Japan has ignored issues of land rights but this is somewhat different in other parts of the world. Compared to various other countries, Japan’s Ainu Cultural Promotion Act does relatively little for the population, as indigenous rights are generally comprised of cultural, land and self-determination rights.67, p.198.] However, the Ainu Shinpō deals solely with cultural aspects of the Ainu.
Japan’s attitude to the Ainu may seem surprising when one considers the impact of the Ainu in Japan itself. The Ainu are a relatively small group within Japan. Their official numbers are listed at less than 25,000 (although Ainu lobby groups estimate their numbers larger than this).68 However, in the 1995 discussions on the Draft Declaration on the Rights of Indigenous Peoples, Japan was one of the countries most resistant to the articles contained in the draft. This negative reaction seems at odds with the relatively small number of indigenous people in Japan. Other countries, such as Canada and Australia, with much larger indigenous populations have made efforts to address land rights after landmark court cases.69 However, Japan has not considered the issue of Ainu receiving any land since the 1899 Former Natives Protection Act, in which land was only given on the condition that Ainu people use it for farming.
The Nibutani Dam Case was essentially a case involving land and its importance to each of the parties. The Ainu declared that the land was an important aspect of their culture as many rituals take place in certain areas that the dam would abolish.70 The significance of this argument is that a relationship to land is an essential aspect of being indigenous. Internationally accepted definitions of indigenous refer to the land as being an integral part to proving one’s indigenousness.
The Japanese government has been very reluctant to accommodate any form of land and self-determination rights for the Ainu; rights which are typically afforded to indigenous groups. The government has attempted to steer the attention of rights for the Ainu into the cultural aspects contained in the 1997 Ainu Shinpō. By doing this, the government is effectively able to emphasise the non-indigenous characteristics of the Ainu so that they are treated the same as other minority groups. Furthermore, Japan also had objections to an individual’s right to self-identify as indigenous. Why would these be so important to Japan if denying collective rights might leave the Ainu with only the right to be recognised as indigenous but with no further assistance or special treatment?
When considering the Ainu Shinpō, the government wrote that the Ainu are only native to Japan’s ‘inalienable land’.71 The usage of this term suggests that Ainu and Ainu Moshir (traditional Ainu land) have always made up one part of Japan’s territorial landscape. It also implies that the Ainu and the ethnic Japanese comprise a single identity of ‘Japan’, of which they are both a part. This was similar to the stance of the Chinese Government at the discussions of the 1995 draft declaration.
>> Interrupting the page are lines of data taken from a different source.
/-- Descriptors of two tiles, of none, with a reserved word and of a misaligned range; addresses inside and outside the surface; region 0 of a frame of one
region without a frame, finished, unfinished and not owned, and region 1. -/
theorem witness_CodecTiles : let v : Tab Word :=
      [(20, 0x4010000), (22, 512), (24, 0x4010000), (28, 0x4010000), (31, 1), (32, 0x4010004), (4, 0x4010000), (6, 0x100), (9, 1)]
    let s := surfaced v
    let fin := surfaced v { st := .done, owned := [0] }
    let run := surfaced v { st := .run, owned := [0] }
    let bare := surfaced v { st := .run }
    let done := surfaced v { st := .run, owned := [0], requested := [0] }
    let finished (x : State) : Bool := x.regionDone 2 0 && (x.die 2).gfx.requested.contains 0 && !x.heldRecs.any fun y => y.die == 2 && y.region == some 0
    let rgn (len : Nat) := s.translateRange 2 s.me.space (fun e => writable s.me.priv e && pteRgn e && !pteDev e) 0x4010000 len (some s.myCore)
    let look (va : Nat) : Option (Bool × Option Nat) := match s.translate 2 s.me.space s.me.priv false va s.myCore with
      | (.ok (pa, e, _), q) => some (pteDev e || controlFrame e || q.poisonedAt 2 pa, (q.surfaceAt pa).map Prod.snd)
      | (.error _, _) => none
    s.myDie = 2 ∧ s.handles = true ∧ s.alone 3 = true ∧ s.canFlush 2 = true ∧ (jammed s).canFlush 2 = false
    ∧ (jammed s).passes (.cmpClear 20) = true ∧ (jammed s).passes (.cmpDecomp 20) = true
    ∧ (∀ a ∈ [20, 24, 28, 32], s.passes (.cmpClear a) = true ∧ s.passes (.cmpDecomp a) = true)
    ∧ [20, 24, 28, 32].map (fun a => (fld (s.group s.lowest a 4) 0 64, fld (s.group s.lowest a 4) 64 32, fld (s.group s.lowest a 4) 96 32))
      = [(0x4010000, 512, 0), (0x4010000, 0, 0), (0x4010000, 0, 1), (0x4010004, 0, 0)]
    ∧ isOk (rgn 512).1 = true ∧ isOk (rgn 0).1 = true
    ∧ (match rgn 512 with | (.ok m, q) => (List.range 2).all fun k => (q.surfaceAt (rangePa m (0x4010000 + 256 * k))).isSome | (.error _, _) => false) = true
    ∧ (s.surfaceAt 0x4000000).isSome = true ∧ s.watches = [] ∧ s.rgnOwner.find (0x4000000 / 65536) = none ∧ (s.die 2).pend = []
    ∧ s.passes (.cmpStat 8 4) = true ∧ look 0x4010000 = some (false, some 0) ∧ s.regionOf 0x4000000 = .device
    ∧ s.passes (.cmpStat 8 6) = true ∧ look 0x100 = some (false, none)
    ∧ s.kindOf 2 ≠ .geometry ∧ s.currentFrame 2 = none
    ∧ (∀ x ∈ [s, fin, run, bare], x.handles = true ∧ x.passes (.rgnWait 8) = true) ∧ run.passes (.rgnWait 9) = true ∧ (run.src run.lowest [] 9).toNat = 1
    ∧ (fin.currentFrame 2).map Gfx.st = some .done ∧ (run.currentFrame 2).map (fun f => (f.desc.regions, f.owned)) = some (1, [0])
    ∧ (bare.currentFrame 2).map Gfx.owned = some [] ∧ (run.src run.lowest [] 8).toNat = 0
    ∧ finished run = false ∧ finished done = true ∧ done.passes (.rgnWait 8) = true := by decide +kernel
The Chinese representative put forward the suggestion that the indigenous populations identified in Asia were not in fact indigenous because they were not subject to alien values and cultures from overseas. Thus, they are not indigenous, but are rather national minorities.72 Japan joined in China’s call to include a definition of indigenous people that could ignore colonisation in Asia. However, this belief in the existence of simple national minorities is based on a falsehood that these minority groups have always been part of the national boundaries. While the ethnic Japanese are widely considered to be the original inhabitants of most of Japan, they cannot truthfully claim a historical existence of a shared Japanese identity and peaceful co-habitation with the Ainu. To ignore issues of colonisation, Japan is able to manipulate the international definitions of indigenous so that they do not apply to the Ainu. This is because, if it were the case that the Ainu were never subject to colonisation or the taking of land, then international definitions of indigenous do not apply to the Ainu. By minimising the admission of colonisation, Japan can limit claims of land rights and how they relate to being defined as indigenous. This is important for Japan because of several reasons.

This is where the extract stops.